-- ==== Sys2Proof/Laws/Operands.lean ====
section
/-! SUPPORT. One lemma per operation of Machine/Operands.lean: the parts of the state it can touch and what it needs of the engines (`Evolves`). -/

namespace Sys2Proof.Machine

variable {M : Nat} {P : Nat → Prop} {a s : State}

theorem opBump_ev (x1 x2 : _) (hm : Sub 0x2000000000 M) (e1 : P x1.val) (h : Evolves M P a s) :
    Evolves M P a (opBump x1 x2 s) := by
  unfold opBump
  split
  · refine Evolves.modAnv (hm.bit rfl) e1 ?_
    exact h
  · exact h

end Sys2Proof.Machine
end

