-- ==== Sys2Proof/Laws/Servo.lean ====
section
/-! SUPPORT. One lemma per operation of Machine/Servo.lean: the parts of the state it can touch and what it needs of the engines (`Evolves`). -/

namespace Sys2Proof.Machine

variable {M : Nat} {P : Nat → Prop} {a s : State}

theorem loopSetSt_ev (x1 x2 : _) (hm : Sub 0x2000000000 M) (e1 : P x1.val) (h : Evolves M P a s) :
    Evolves M P a (loopSetSt x1 x2 s) := by
  unfold loopSetSt
  refine dmSet_ev _ _ _ (hm.of rfl) e1 ?_
  exact h

theorem loopIssue_ev (x1 x2 x3 : _) (hm : Sub 0x2000000000 M) (e1 : P x1.val) (h : Evolves M P a s) :
    Evolves M P a (loopIssue x1 x2 x3 s) := by
  unfold loopIssue
  refine dmSet_ev _ _ _ (hm.of rfl) e1 ?_
  refine dmSet_ev _ _ _ (hm.of rfl) e1 ?_
  refine dmSet_ev _ _ _ (hm.of rfl) e1 ?_
  exact h

theorem loopAck_ev (x1 x2 : _) (hm : Sub 0x2000000000 M) (e1 : P x1.val) (h : Evolves M P a s) :
    Evolves M P a (loopAck x1 x2 s) := by
  unfold loopAck
  refine dmSet_ev _ _ _ (hm.of rfl) e1 ?_
  refine dmSet_ev _ _ _ (hm.of rfl) e1 ?_
  exact h

theorem portPut_ev (x1 x2 x3 : _) (hm : Sub 0x2000000100 M) (e1 : P x1.val) (h : Evolves M P a s) :
    Evolves M P a (portPut x1 x2 x3 s) := by
  unfold portPut
  refine Evolves.put .anv (Reg.group_anv rfl (by dsimp only [spareRes]; omega)) (hm.bit rfl) e1 ?_
  refine Evolves.modAnv (hm.bit rfl) e1 ?_
  exact h

theorem focusSafe_ev (x1 : _) (hm : Sub 0x2000000100 M) (e1 : P x1.val) (h : Evolves M P a s) :
    Evolves M P a (focusSafe x1 s) := by
  unfold focusSafe
  refine portPut_ev _ _ _ (hm.of rfl) e1 ?_
  exact h

theorem saMove_ev (x1 : _) (hm : Sub 0x2000000100 M) (e1 : P x1.val) (h : Evolves M P a s) :
    Evolves M P a (saMove x1 s) := by
  unfold saMove
  refine portPut_ev _ _ _ (hm.of rfl) e1 ?_
  exact h

theorem rampPut_ev (x1 x2 x3 : _) (hm : Sub 0x2000000100 M) (e1 : P x1.val) (h : Evolves M P a s) :
    Evolves M P a (rampPut x1 x2 x3 s) := by
  unfold rampPut
  extract_lets +onlyGivenNames y1
  have h2 : Evolves M P a y1 := by
    unfold y1
    refine Evolves.modAnv (hm.bit rfl) e1 ?_
    exact h
  clear_value y1
  refine Evolves.putBool .anv (Reg.group_anv rfl (by dsimp only [spareRes]; omega)) (hm.bit rfl) e1 ?_
  refine dmSet_ev _ _ _ (hm.of rfl) e1 ?_
  exact h2

theorem rampRestart_ev (x1 x2 : _) (hm : Sub 0x2000000100 M) (e1 : P x1.val) (h : Evolves M P a s) :
    Evolves M P a (rampRestart x1 x2 s) := by
  unfold rampRestart
  extract_lets +onlyGivenNames y1
  refine rampPut_ev _ _ _ (hm.of rfl) e1 ?_
  exact h

theorem closeRamp_ev (x1 x2 x3 : _) (hm : Sub 0x100 M) (e1 : P x1.val) (h : Evolves M P a s) :
    Evolves M P a (closeRamp x1 x2 x3 s) := by
  unfold closeRamp
  refine rampTarget_ev _ _ _ (hm.of rfl) e1 ?_
  refine Evolves.put .anv (Reg.group_anv rfl (by dsimp only [spareRes]; omega)) (hm.bit rfl) e1 ?_
  exact h

theorem loopReject_ev (x1 : _) (hm : Sub 0x2000000000 M) (e1 : P x1.val) (h : Evolves M P a s) :
    Evolves M P a (loopReject x1 s) := by
  unfold loopReject
  refine loopAck_ev _ _ (hm.of rfl) e1 ?_
  exact h

theorem loopRetract_ev (x1 : _) (hm : Sub 0x2000000100 M) (e1 : P x1.val) (h : Evolves M P a s) :
    Evolves M P a (loopRetract x1 s) := by
  unfold loopRetract
  extract_lets +onlyGivenNames y1
  have h2 : Evolves M P a y1 := by
    unfold y1
    refine loopIssue_ev _ _ _ (hm.of rfl) e1 ?_
    exact h
  clear_value y1
  refine Evolves.ite ?_ ?_
  · refine loopAck_ev _ _ (hm.of rfl) e1 ?_
    refine loopSetSt_ev _ _ (hm.of rfl) e1 ?_
    refine focusSafe_ev _ (hm.of rfl) e1 ?_
    exact h2
  · exact h2

theorem engineFail_ev (x1 : _) (hm : Sub 0x404036a400803f2 M) (e1 : P x1.val) (h : Evolves M P a s) :
    Evolves M P a (engineFail x1 s) := by
  unfold engineFail
  extract_lets +onlyGivenNames y1
  have h2 : Evolves M P a y1 := by
    unfold y1
    refine loopRetract_ev _ (hm.of rfl) e1 ?_
    exact h
  clear_value y1
  extract_lets +onlyGivenNames y3
  have h4 : Evolves M P a y3 := by
    unfold y3
    refine Evolves.ite ?_ ?_
    · refine spnCoastOp_ev _ (hm.of rfl) e1 ?_
      exact h2
    · refine spnTarget_ev _ _ (hm.of rfl) e1 ?_
      exact h2
  clear_value y3
  extract_lets +onlyGivenNames y5
  have h6 : Evolves M P a y5 := by
    unfold y5
    refine slgEn_ev _ _ (hm.of rfl) e1 ?_
    exact h4
  clear_value y5
  extract_lets +onlyGivenNames y7
  have h8 : Evolves M P a y7 := by
    unfold y7
    refine Evolves.ite ?_ ?_
    · exact h6
    · refine sldStop_ev _ (hm.of rfl) e1 ?_
      exact h6
  clear_value y7
  extract_lets +onlyGivenNames y9
  have h10 : Evolves M P a y9 := by
    unfold y9
    refine sldParkOp_ev _ (hm.of rfl) e1 ?_
    exact h8
  clear_value y9
  extract_lets +onlyGivenNames y11
  have h12 : Evolves M P a y11 := by
    unfold y11
    refine Evolves.modLoop (hm.bit rfl) e1 ?_
    exact h10
  clear_value y11
  extract_lets +onlyGivenNames y13
  have h14 : Evolves M P a y13 := by
    unfold y13
    refine ladderDrop_ev _ (hm.of rfl) e1 ?_
    refine attemptVoid_ev _ (hm.of rfl) e1 ?_
    exact h12
  clear_value y13
  refine Evolves.note (hm.bit rfl) ?_
  refine Evolves.report (hm.bit rfl) ?_
  exact h14
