-- ==== Sys2Proof/Laws/HeadLink.lean ====
section
/-! SUPPORT. One lemma per operation of Machine/HeadLink.lean: the parts of the state it can touch and what it needs of the engines (`Evolves`). -/

namespace Sys2Proof.Machine

variable {M : Nat} {P : Nat → Prop} {a s : State}

theorem setLanes_ev (x1 x2 : _) (hm : Sub 0x1 M) (e1 : P x1.val) (h : Evolves M P a s) :
    Evolves M P a (setLanes x1 x2 s) := by
  unfold setLanes
  refine Evolves.put .hl rfl (hm.bit rfl) e1 ?_
  refine Evolves.put .hl rfl (hm.bit rfl) e1 ?_
  exact h

theorem linkLog_ev (x1 : _) (hm : Sub 0x441000010000000 M) (h : Evolves M P a s) :
    Evolves M P a (linkLog x1 s) := by
  unfold linkLog
  refine State.logEvent_ev _ _ (hm.of rfl) ?_
  exact h

theorem State.modLane_ev (x2 x3 x4 : _) (hm : Sub 0x40000000 M) (e2 : P x2.val) (h : Evolves M P a s) :
    Evolves M P a (State.modLane s x2 x3 x4) := by
  unfold State.modLane
  refine Evolves.modHl (hm.bit rfl) e2 ?_
  exact h

theorem linkLeave_ev (x1 : _) (hm : Sub 0x40c401ec008039f M) (e1 : P x1.val) (h : Evolves M P a s) :
    Evolves M P a (linkLeave x1 s) := by
  unfold linkLeave
  extract_lets +onlyGivenNames y1
  have h2 : Evolves M P a y1 := by
    unfold y1
    refine wrAbort_ev _ _ (hm.of rfl) e1 ?_
    refine Evolves.emit (hm.bit rfl) ?_
    exact h
  clear_value y1
  extract_lets +onlyGivenNames y3
  have h4 : Evolves M P a y3 := by
    unfold y3
    refine attemptVoid_ev _ (hm.of rfl) e1 ?_
    refine tmpAbandonWith_ev _ _ _ (hm.of rfl) e1 ?_
    exact h2
  clear_value y3
  refine Evolves.modHl (hm.bit rfl) e1 ?_
  refine Evolves.put .hl rfl (hm.bit rfl) e1 ?_
  exact h4

theorem linkFault_ev (x1 : _) (hm : Sub 0x40c436ec00803f6 M) (e1 : P x1.val) (h : Evolves M P a s) :
    Evolves M P a (linkFault x1 s) := by
  unfold linkFault
  refine Evolves.ite ?_ ?_
  · exact h
  · refine focusLostOp_ev _ _ (hm.of rfl) e1 ?_
    exact h

theorem linkFail_ev (x1 x2 : _) (hm : Sub 0x44d436ed00803f7 M) (e1 : P x1.val) (h : Evolves M P a s) :
    Evolves M P a (linkFail x1 x2 s) := by
  unfold linkFail
  extract_lets +onlyGivenNames y1
  have h2 : Evolves M P a y1 := by
    unfold y1
    refine Evolves.report (hm.bit rfl) ?_
    refine Evolves.raise .hl rfl (hm.bit rfl) e1 (hm.bit rfl) ?_
    refine Evolves.put .hl rfl (hm.bit rfl) e1 ?_
    exact h
  clear_value y1
  extract_lets +onlyGivenNames y3
  have h4 : Evolves M P a y3 := by
    unfold y3
    refine setLanes_ev _ _ (hm.of rfl) e1 ?_
    exact h2
  clear_value y3
  refine linkFault_ev _ (hm.of rfl) e1 ?_
  refine Evolves.ite ?_ ?_
  · refine linkLog_ev _ (hm.of rfl) ?_
    exact h4
  · exact h4

theorem attemptStart_ev (x1 : _) (hm : Sub 0x40000000 M) (e1 : P x1.val) (h : Evolves M P a s) :
    Evolves M P a (attemptStart x1 s) := by
  unfold attemptStart
  refine Evolves.modHl (hm.bit rfl) e1 ?_
  exact h

theorem trainStart_ev (x1 : _) (hm : Sub 0x40c401ec008039f M) (e1 : P x1.val) (h : Evolves M P a s) :
    Evolves M P a (trainStart x1 s) := by
  unfold trainStart
  extract_lets +onlyGivenNames y1
  extract_lets +onlyGivenNames y2
  have h3 : Evolves M P a y2 := by
    unfold y2
    refine Evolves.ite ?_ ?_
    · refine linkLeave_ev _ (hm.of rfl) e1 ?_
      exact h
    · refine Evolves.emit (hm.bit rfl) ?_
      exact h
  clear_value y2
  extract_lets +onlyGivenNames y4
  have h5 : Evolves M P a y4 := by
    unfold y4
    refine setLanes_ev _ _ (hm.of rfl) e1 ?_
    refine Evolves.put .hl rfl (hm.bit rfl) e1 ?_
    refine Evolves.put .hl rfl (hm.bit rfl) e1 ?_
    exact h3
  clear_value y4
  extract_lets +onlyGivenNames y6
  have h7 : Evolves M P a y6 := by
    unfold y6
    refine Evolves.put .tmp rfl (hm.bit rfl) e1 ?_
    exact h5
  clear_value y6
  refine attemptStart_ev _ (hm.of rfl) e1 ?_
  refine Evolves.modHl (hm.bit rfl) e1 ?_
  exact h7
# # #
§ **REQUIRED ACTION**:
In the material above, find the line containing "unfold State.modLane" and the line containing "theorem linkFail_ev (x1", then write out exactly those two lines and every line between them, and nothing more.

§ **YOUR RESPONSE**:
  unfold State.modLane
  refine Evolves.modHl (hm.bit rfl) e2 ?_
  exact h

theorem linkLeave_ev (x1 : _) (hm : Sub 0x40c401ec008039f M) (e1 : P x1.val) (h : Evolves M P a s) :
    Evolves M P a (linkLeave x1 s) := by
  unfold linkLeave
  extract_lets +onlyGivenNames y1
  have h2 : Evolves M P a y1 := by
    unfold y1
    refine wrAbort_ev _ _ (hm.of rfl) e1 ?_
    refine Evolves.emit (hm.bit rfl) ?_
    exact h
  clear_value y1
  extract_lets +onlyGivenNames y3
  have h4 : Evolves M P a y3 := by
    unfold y3
    refine attemptVoid_ev _ (hm.of rfl) e1 ?_
    refine tmpAbandonWith_ev _ _ _ (hm.of rfl) e1 ?_
    exact h2
  clear_value y3
  refine Evolves.modHl (hm.bit rfl) e1 ?_
  refine Evolves.put .hl rfl (hm.bit rfl) e1 ?_
  exact h4

theorem linkFault_ev (x1 : _) (hm : Sub 0x40c436ec00803f6 M) (e1 : P x1.val) (h : Evolves M P a s) :
    Evolves M P a (linkFault x1 s) := by
  unfold linkFault
  refine Evolves.ite ?_ ?_
  · exact h
  · refine focusLostOp_ev _ _ (hm.of rfl) e1 ?_
    exact h

theorem linkFail_ev (x1 x2 : _) (hm : Sub 0x44d436ed00803f7 M) (e1 : P x1.val) (h : Evolves M P a s) :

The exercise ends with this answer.